More and More bizarre by the minute in FL.... Nov 12, 2000 - 01:05 AM 
  As if Things in Florida Need to Be Any Stranger ...  By Deborah Hastings The Associated Press ap.tbo.com
  WEST PALM BEACH, Fla. (AP) - As if things needed to be any stranger, the undecided presidential election slipped into worse chaos at the Palm Beach County Governmental Center, site of the much-awaited hand count.  Besieged election workers were supposed to eyeball tiny holes in hundreds of ballots beginning at 9 a.m. But as the nation looked on, no one was looking at voter cards. Instead, GOP presidential candidate George W. Bush filed a federal lawsuit seeking to halt it. 
  At issue in this county heavily populated by the elderly are voters who sobbed and signed petitions claiming last Tuesday's newly designed ballots were so indecipherable they voted for the wrong person. 
  Specifically, they feared they marked Reform Party candidate Pat Buchanan instead of Democrat Al Gore. At 2 p.m., just as the 82-page lawsuit was faxed to West Palm Beach and handed to election officials, the recount finally began. 
  No matter the lawsuit, the officials said. No restraining order was issued demanding they stop. On with business. 
  "All of you can file for injunction, but until we get a court order, it doesn't mean anything," said Palm Beach County Judge Charles Burton, who is named as a defendant because he also is one of the county canvassing commission's three members. 
  Like everything else on Saturday, the hand-count did not begin smoothly. After hours of being pestered by reporters, local politicians brought out Bob Nichols, a former South Florida television reporter who now speaks for Palm Beach County. 
  He was swarmed by journalists starving for comment. Balding and tanned, Nichols spent 20 minutes telling reporters that he, to borrow from outgoing President Bill Clinton, could feel their pain. 
  Meanwhile, journalists peering in a window could see the recount was beginning. The pool reporter chosen to watch on behalf of all print media - whose newspapers inform the public - was barred at the ballot room's guarded door. 
  This prompted shouting. Nichols was unmoved. If it has started, he said slowly, the pool reporters are in there. "I'm not in there!" yelled print pool reporter Karin Meadows of The Associated Press. 
  After more shouting, another county official let her in. 
  Tallying was expected to take as long as 12 hours. Milling about was an invasion of well-dressed lawyers and political party officials who arrived hours earlier, carrying briefcases and mandates to eyeball the eyeballers. 

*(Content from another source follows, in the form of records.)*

-- ==== Sys2Proof/Config.lean ====
section
/-! DEFINITION. What the spec leaves open (spec/00_scope.md R12): the parameters of an instance, and the free
values, which have no body. -/

namespace Sys2Proof

/-- DATA_RESET (R230): what the data registers A, B and Y hold after reset. -/
inductive DataReset where
  /-- Each limb holds no value until written; using it is the UNINIT fault (R35, R208). -/
  | unspecified
  /-- Every limb is 0x00000000. -/
  | zero
deriving DecidableEq, Repr

/-- TOPLIMB_OVERFLOW (R122): the result of a command whose kernel's top-limb sum cc1 + cc2 reaches 2^32. -/
inductive TopLimbOverflow where
  /-- The sum is taken mod 2^32 (the spec's default). -/
  | wrap
  /-- The whole result of the command is an unconstrained draw of 320 bits. -/
  | any
deriving DecidableEq, Repr

/-- The parameters of one instance (R12, R215). They stand in State, so a statement over all states holds for
every choice of them; no step changes them. -/
structure Params where
  /-- MM_BASE / 128: the base is a multiple of 128 by construction (R50). -/
  window : Nat
  dataReset : DataReset
  topLimb : TopLimbOverflow
deriving DecidableEq, Repr

/-- MM_BASE, the bus byte address of the register window (R50). -/
def Params.mmBase (p : Params) : Nat := 128 * p.window

/-- The parameters State.reset is given. DESIGN CHOICE (log 1, 2, 3): MM_BASE = 0, DATA_RESET = zero,
TOPLIMB_OVERFLOW = wrap. -/
def Params.atReset : Params := ⟨0, .zero, .wrap⟩

/-- ENTROPY (R180): the n-th draw that no queued answer supplies. Free value (log 5): under no law, no body. -/
opaque Config.freeEntropy : Nat → Draw

/-- TOPLIMB_OVERFLOW = any (R122): the n-th unconstrained draw of 320 bits. Free value (log 3): no body. -/
opaque Config.freeResult : Nat → Limbs

end Sys2Proof
end

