-- ==== Sys2Proof/Machine/Kernel.lean ====
section
/-! DEFINITION. The Montgomery multiplier (spec/41_montgomery.md R121, R122). Each function built on it carries
beside its value whether a top-limb sum cc1 + cc2 reached 2^32, which is what TOPLIMB_OVERFLOW = any asks. -/

namespace Sys2Proof

/-- A result of the datapath with the remark whether some kernel call of it overflowed in R122's sum. -/
structure Tracked where
  value : Limbs
  overflow : Bool
deriving DecidableEq, Repr

/-- A result that no kernel call went into. -/
def Tracked.exact (x : Limbs) : Tracked := ⟨x, false⟩

/-- Feeding a result into a further calculation: an overflow anywhere is remembered. -/
def Tracked.into (t : Tracked) (f : Limbs → Tracked) : Tracked :=
  let u := f t.value
  ⟨u.value, t.overflow || u.overflow⟩

/-- The inner loop of R121 over the limbs of a, N and r, from carries cc1 and cc2: the limbs t[j] and the two
carries out. z1 and z2 are exact; z[31:0] and z[63:32] are taken from them. -/
def kernelInner (m f : Word) : List Word → List Word → List Word → Word → Word → List Word × Word × Word
  | a :: as, n :: ns, r :: rs, cc1, cc2 =>
    let z1 := a.toNat * m.toNat + r.toNat + cc1.toNat
    let z2 := f.toNat * n.toNat + z1 % 2 ^ 32 + cc2.toNat
    let rest := kernelInner m f as ns rs (BitVec.ofNat 32 (z1 / 2 ^ 32)) (BitVec.ofNat 32 (z2 / 2 ^ 32))
    (BitVec.ofNat 32 z2 :: rest.1, rest.2)
  | _, _, _, cc1, cc2 => ([], cc1, cc2)

/-- The multiplier f = trunc_32(trunc_32(a[0] · m + r[0]) · N0I) (R121). -/
def kernelF (a r : List Word) (m : Word) : Word := (a.headD 0 * m + r.headD 0) * Rom.n0i

/-- top(cc1, cc2) = trunc_32(cc1 + cc2) (R122). -/
def topLimb (cc1 cc2 : Word) : Word := cc1 + cc2

/-- Does cc1 + cc2 reach 2^32 (R122)? -/
def topOverflows (cc1 cc2 : Word) : Bool := decide (2 ^ 32 ≤ cc1.toNat + cc2.toNat)

/-- One outer iteration of R121: the accumulator shifted down one limb with the top limb put in, and whether
the top limb overflowed. -/
def kernelStep (a r : List Word) (m : Word) : List Word × Bool :=
  let t := kernelInner m (kernelF a r m) a Rom.n.toList r 0 0
  (t.1.drop 1 ++ [topLimb t.2.1 t.2.2], topOverflows t.2.1 t.2.2)

/-- The outer loop of R121 over the limbs of b. -/
def kernelLoop (a : List Word) : List Word → List Word → Bool → List Word × Bool
  | [], r, ov => (r, ov)
  | m :: bs, r, ov =>
    let t := kernelStep a r m
    kernelLoop a bs t.1 (ov || t.2)

/-- mont_mul(a, b) with its overflow remark (R121, R122). -/
def kernel (a b : Limbs) : Tracked :=
  let t := kernelLoop a.toList b.toList Rom.zero.toList false
  ⟨reduceSub (ofWords t.1), t.2⟩

/-- mont_mul(a, b) as R121 writes it, with the top limb of TOPLIMB_OVERFLOW = wrap. -/
def montMul (a b : Limbs) : Limbs := (kernel a b).value

/-- to_mont(x) = mont_mul(x, R2) (R126). -/
def toMontT (x : Limbs) : Tracked := kernel x Rom.r2

/-- from_mont(x) = mont_mul(x, ONE) (R127). -/
def fromMontT (x : Limbs) : Tracked := kernel x Rom.one

/-- fadd(a, b) (R140). -/
def fadd (a b : Limbs) : Limbs := reduceSub (addInner a b)

/-- fsub(a, b) (R141). -/
def fsub (a b : Limbs) : Limbs :=
  let d := subInner a b
  reduceAdd d.1 d.2

/-- fmul(a, b) = mont_mul(mont_mul(a, R2), b) (R144). -/
def fmulT (a b : Limbs) : Tracked := (kernel a Rom.r2).into fun am => kernel am b

/-- The bits of an exponent, most significant first: e[k div 32][k mod 32] for k = 319 downto 0 (R160, R72). -/
def exponentBits (e : Limbs) : List Bool := (List.range 320).reverse.map (limbBit e)

/-- One iteration of R160: square, then multiply by the Montgomery base exactly when the bit is 1 (R161). The
accumulator is operand a of both calls. -/
def powStep (bm : Limbs) (acc : Limbs) (bit : Bool) : Tracked :=
  if bit then (kernel acc acc).into fun sq => kernel sq bm else kernel acc acc

/-- The loop of R160 over the exponent bits. -/
def powLoop (bm : Limbs) : List Bool → Limbs → Tracked
  | [], acc => .exact acc
  | bit :: bits, acc => (powStep bm acc bit).into (powLoop bm bits)

/-- fpow(base, e) (R160). -/
def fpowT (base e : Limbs) : Tracked :=
  (toMontT base).into fun bm => (powLoop bm (exponentBits e) Rom.rm).into fromMontT

/-- finv(a) = fpow(a, NM2) (R164). -/
def finvT (a : Limbs) : Tracked := fpowT a Rom.nm2

/-- to_mont, from_mont, fmul, fpow and finv as values, with TOPLIMB_OVERFLOW = wrap. -/
def toMont (x : Limbs) : Limbs := (toMontT x).value
def fromMont (x : Limbs) : Limbs := (fromMontT x).value
def fmul (a b : Limbs) : Limbs := (fmulT a b).value
def fpow (base e : Limbs) : Limbs := (fpowT base e).value
def finv (a : Limbs) : Limbs := (finvT a).value

end Sys2Proof
end

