/-- R145(c): MUL with a canonical a completes, for every b and every parameter, with val(a) · val(b) mod N. -/
def Obligations.MulOfACanonicalOperand : Prop :=
  ∀ (s : State) (sa : SrcA) (sb : SrcB), s.status.busy = true → Canonical s.la →
    ∃ y, exec (.mul sa sb) s = .next (completedWith y s) ∧ val y = val s.la * val s.lb % modulus

/-- R162(a), (b): POW with a canonical base completes, for every exponent and every parameter, with
val(base)^val(e) mod N (0^0 = 1); with any base and TOPLIMB_OVERFLOW = wrap its result is canonical. -/
def Obligations.PowOfACanonicalBase : Prop :=
  ∀ (s : State) (sa : SrcA) (sb : SrcB), s.status.busy = true →
    (Canonical s.la → ∃ y, exec (.pow sa sb) s = .next (completedWith y s) ∧
      val y = val s.la ^ val s.lb % modulus) ∧
    (s.params.topLimb = .wrap → ∃ y, exec (.pow sa sb) s = .next (completedWith y s) ∧ Canonical y)

/-- R163's corner cases, with TOPLIMB_OVERFLOW = wrap: exponent ZERO gives ONE for every base; exponent ONE gives a
canonical base back; base ZERO with another exponent gives ZERO; base ONE gives ONE; exponent N - 1 gives ONE for every
canonical base that satisfies Fermat's identity val(base)^(N - 1) mod N = 1 (by R11's primality of N every base ≠ ZERO
does; that N is prime is not part of this statement); an exponent ≥ N is not reduced; and POW.AY.BY latches Y as base
and as exponent, and raises a canonical Y to the power val(Y). -/
def Obligations.PowCornerCases : Prop :=
  (∀ (s : State) (sa : SrcA) (sb : SrcB), s.status.busy = true → s.params.topLimb = .wrap →
    (s.lb = Rom.zero → exec (.pow sa sb) s = .next (completedWith Rom.one s)) ∧
    (s.lb = Rom.one → Canonical s.la → exec (.pow sa sb) s = .next (completedWith s.la s)) ∧
    (s.la = Rom.zero → s.lb ≠ Rom.zero → exec (.pow sa sb) s = .next (completedWith Rom.zero s)) ∧
    (s.la = Rom.one → exec (.pow sa sb) s = .next (completedWith Rom.one s)) ∧
    (val s.lb = modulus - 1 → Canonical s.la → val s.la ^ (modulus - 1) % modulus = 1 →
      exec (.pow sa sb) s = .next (completedWith Rom.one s)) ∧
    (modulus ≤ val s.lb → Canonical s.la → ∃ y, exec (.pow sa sb) s = .next (completedWith y s) ∧ Canonical y ∧
      val y = val s.la ^ val s.lb % modulus)) ∧
  (∀ s : State, s.status.busy = false → s.yHeld = true → Canonical s.y →
    ∃ t u, exec (.pow .regY .regY) s = .next t ∧ exec (.pow .regY .regY) t = .next u ∧ Canonical u.y ∧
      val u.y = val s.y ^ val s.y % modulus)

/-- R165: INV of ZERO completes normally, writes Y = ZERO and records no error: nothing but Y, BUSY and DONE
changes; and its exponent NM2 is not zero. -/
def Obligations.InvOfZeroIsZero : Prop :=
  (∀ (s : State) (sa : SrcA), s.status.busy = true → s.la = Rom.zero →
    exec (.inv sa) s = .next (completedWith Rom.zero s)) ∧
  val Rom.nm2 ≠ 0

/-- R164 with R162(a): INV of a canonical a completes with val(a)^(N − 2) mod N; and MUL of a by that result is
ONE for every canonical a that satisfies Fermat's identity val(a)^(N − 1) mod N = 1 (by R11's primality of N every
a ≠ ZERO does; that N is prime is not part of this statement). -/
def Obligations.InvIsThePowerNMinusTwo : Prop :=
  ∀ (s : State) (sa : SrcA), s.status.busy = true → Canonical s.la →
    ∃ y, exec (.inv sa) s = .next (completedWith y s) ∧ val y = val s.la ^ (modulus - 2) % modulus ∧
      (val s.la ^ (modulus - 1) % modulus = 1 → fmul s.la y = Rom.one)

/-- R147: the source's algebraic laws for canonical operands. -/
def Obligations.AlgebraicLaws : Prop :=
  ∀ a b : Limbs, Canonical a → Canonical b →
    fsub (fadd a b) a = b ∧ fsub (fsub (fadd a b) a) b = Rom.zero ∧
    fmul a Rom.one = a ∧ fadd a Rom.zero = a

/-- R183: every result of sample is below 2^318, below N; every value below 2^318 comes up, and two draws give the
same value exactly when they agree in all but the two cleared bits. -/
def Obligations.SampleRange : Prop :=
  (∀ e : Draw, val (sample e) < 2 ^ 318 ∧ Canonical (sample e)) ∧
  (∀ v, v < 2 ^ 318 → ∃ e : Draw, val (sample e) = v) ∧
  (∀ e e' : Draw, sample e = sample e' ↔
    (∀ k : Fin 39, e[k.val] = e'[k.val]) ∧ e[39].extractLsb' 0 6 = e'[39].extractLsb' 0 6)

/-- R124: the low limb t[0] of an outer iteration is 0, for every a, accumulator and multiplier limb. -/
def Obligations.LowLimbIsCancelled : Prop :=
  ∀ (a r : Limbs) (m : Word),
    (kernelInner m (kernelF a.toList r.toList m) a.toList Rom.n.toList r.toList 0 0).1[0]? = some 0

/-- R122, R123: for operands within the precondition (val(a) < N) TOPLIMB_OVERFLOW changes nothing: every command
leaves the same Y under wrap and under any. -/
def Obligations.TopLimbParameterIsIrrelevantWithinThePrecondition : Prop :=
  ∀ (s t u : State) (i : Instr), s.status.busy = true → Canonical s.la →
    exec i { s with params := { s.params with topLimb := .wrap } } = .next t →
    exec i { s with params := { s.params with topLimb := .any } } = .next u →
    u.y = t.y ∧ u.status = t.status ∧ u.freeDraws = s.freeDraws

/-! ### Frames, invariants and whole-machine rules -/

/-- R202, R23, R21, R22, R28 (frame of every completion): when a command completes, A, B, LASTCMD, the latches,
ERR, ERRCODE, the parameters, the queue and the answer are unchanged; EQ changes only by the EQ command, Y and the
draws only by the others, and the entropy only by SAMPLE. -/
def Obligations.CompletionFrame : Prop :=
  ∀ (i : Instr) (s t : State), s.status.busy = true → exec i s = .next t →
    (t.a = s.a ∧ t.b = s.b ∧ t.aHeld = s.aHeld ∧ t.bHeld = s.bHeld ∧ t.lastCmd = s.lastCmd) ∧
    (t.la = s.la ∧ t.lb = s.lb ∧ t.lop = s.lop ∧ t.lay = s.lay) ∧
    (t.status.busy = false ∧ t.status.done = true ∧ t.status.err = s.status.err ∧
      t.status.errCode = s.status.errCode) ∧
    (t.params = s.params ∧ t.inputs = s.inputs ∧ t.response = s.response) ∧
    (i.op ≠ .eq → t.status.eq = s.status.eq) ∧
    (i.op = .eq → t.y = s.y ∧ t.yHeld = s.yHeld ∧ t.freeDraws = s.freeDraws) ∧
    (i.op ≠ .sample → t.entropy = s.entropy ∧ t.draws = s.draws)

/-- R62, R206, R243: no bus access, accepted or turned away, touches a command in progress: its latches, BUSY,
DONE, EQ, LASTCMD, Y and the entropy are unchanged. -/
def Obligations.BusAccessesLeaveTheRunningCommandAlone : Prop :=
  ∀ (s t : State) (x : BusAccess) (rest : List Event), s.status.busy = true → s.inputs = .bus x :: rest →
    step s = .next t →
    t.la = s.la ∧ t.lb = s.lb ∧ t.lop = s.lop ∧ t.lay = s.lay ∧ t.lastCmd = s.lastCmd ∧ t.y = s.y ∧
    t.yHeld = s.yHeld ∧ t.status.busy = true ∧ t.status.done = s.status.done ∧ t.status.eq = s.status.eq ∧
    t.entropy = s.entropy ∧ t.params = s.params ∧ t.inputs = rest

/-- R23, R28: over every step but a reset, Y changes only in a completion of a command other than EQ, and
STATUS.EQ only in the completion of an EQ command. -/
def Obligations.OnlyCompletionsWriteYAndEq : Prop :=
  ∀ s t : State, step s = .next t → (∀ rest, s.inputs ≠ .reset :: rest) →
    (t.y ≠ s.y → s.status.busy = true ∧ s.lop ≠ 0x09 ∧ t.status.busy = false ∧ t.status.done = true) ∧
    (t.status.eq ≠ s.status.eq → s.status.busy = true ∧ s.lop = 0x09 ∧ t.status.busy = false ∧
      t.status.done = true)

/-- R21, R22: over every step but a reset, a limb of A or B changes only by a host write to that limb's own
address. -/
def Obligations.OnlyHostWritesChangeAAndB : Prop :=
  ∀ (s t : State) (k : Fin 10), step s = .next t → (∀ rest, s.inputs ≠ .reset :: rest) →
    (t.a[k] ≠ s.a[k] → ∃ v rest, s.inputs = wr s.params (0x00 + 4 * k.val) v :: rest ∧ t.a[k] = v) ∧
    (t.b[k] ≠ s.b[k] → ∃ v rest, s.inputs = wr s.params (0x28 + 4 * k.val) v :: rest ∧ t.b[k] = v)

/-- R180: an ENTROPY draw is taken by the completion of a SAMPLE command, exactly one, and by no other step: no step
changes the queue and the count of draws but the completion of SAMPLE, and a core turn with BUSY = 1 and LOP = 0x0A
takes one. The model's choices: a draw is the oldest of the queue or, where none is queued, a counted free value
(log 5), and an empty queue of events is a core turn (log 7). -/
def Obligations.OnlySampleDrawsEntropy : Prop :=
  ∀ s t : State, step s = .next t →
    ((t.entropy = s.entropy ∧ t.draws = s.draws) ∨
      (s.status.busy = true ∧ s.lop = 0x0A ∧ t.status.done = true ∧ TookOneDraw s t)) ∧
    (s.status.busy = true → s.lop = 0x0A → (s.inputs = [] ∨ ∃ rest, s.inputs = .core :: rest) → TookOneDraw s t)

/-- R26, R210, R202 at reset: the control state is legal after reset, for every choice of the parameters. -/
def Obligations.ResetIsLegal : Prop := ∀ p : Params, Legal (State.resetWith p)

/-- R26, R210, R202, R32: every step keeps the control state legal. -/
def Obligations.StepKeepsTheControlStateLegal : Prop :=
  ∀ s t : State, Legal s → step s = .next t → Legal t

/-- R202 ("LOP never holds any other value"): a legal state never stops on the latched opcode. -/
def Obligations.LatchedOpcodeIsAlwaysKnown : Prop :=
  ∀ (s : State) (lop : BitVec 5), Legal s → step s ≠ .fault (.latchedOpcode lop)

/-- R230, R208: with DATA_RESET = zero, "every limb holds a value" is kept by every step, reset included, and no
step is then the UNINIT fault; the parameters never change. -/
def Obligations.ZeroResetNeverMeetsUninit : Prop :=
  (∀ p : Params, p.dataReset = .zero → AllHeld (State.resetWith p)) ∧
  (∀ s t : State, s.params.dataReset = .zero → AllHeld s → step s = .next t →
    AllHeld t ∧ t.params = s.params) ∧
  (∀ (s : State) (r : DataReg), AllHeld s → step s ≠ .fault (.uninit r))

/-- R86: the ten writes of lda X leave X in A, whatever stood there, and of ldb X in B; nothing else of the block
changes, also while a command is in progress. -/
def Obligations.LdaAndLdbLoadTheOperands : Prop :=
  ∀ (s : State) (x : Limbs) (rest : List Event),
    (s.inputs = lda s.params x ++ rest →
      run 10 s = .next { s with
        a := x, aHeld := Vector.replicate 10 true, inputs := rest, response := .written }) ∧
    (s.inputs = ldb s.params x ++ rest →
      run 10 s = .next { s with
        b := x, bHeld := Vector.replicate 10 true, inputs := rest, response := .written })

  They joined an ever-growing media village populated by reporters from around the world, some of whom had just arrived from overseas and didn't speak English. 
  The Governmental Center's courtyard looked like an anthill. Frenzied reporter ants flowed from one cluster of suited men to another, shoving microphones into deep huddles. 
  "Who is that?" the journalists demanded. Colleagues shrugged and kept scribbling. 
  Often, the speakers were spinners from the Democratic Party, the Republican Party, Bush's campaign staff, Gore's campaign staff, and a loud Reform Party official who repeatedly said, "Evil is done every day." 
  Some of the suited men who knew what was going on wouldn't give their names. One, a physician from Boca Raton, said he was drafted as a recount observer by the state Republican Party. The morning, he said, consisted of lawyers arguing over the definition of "dimpled." 
  Dimpled, as in funny marks or indentations, is one reason to reject ballots from the recount.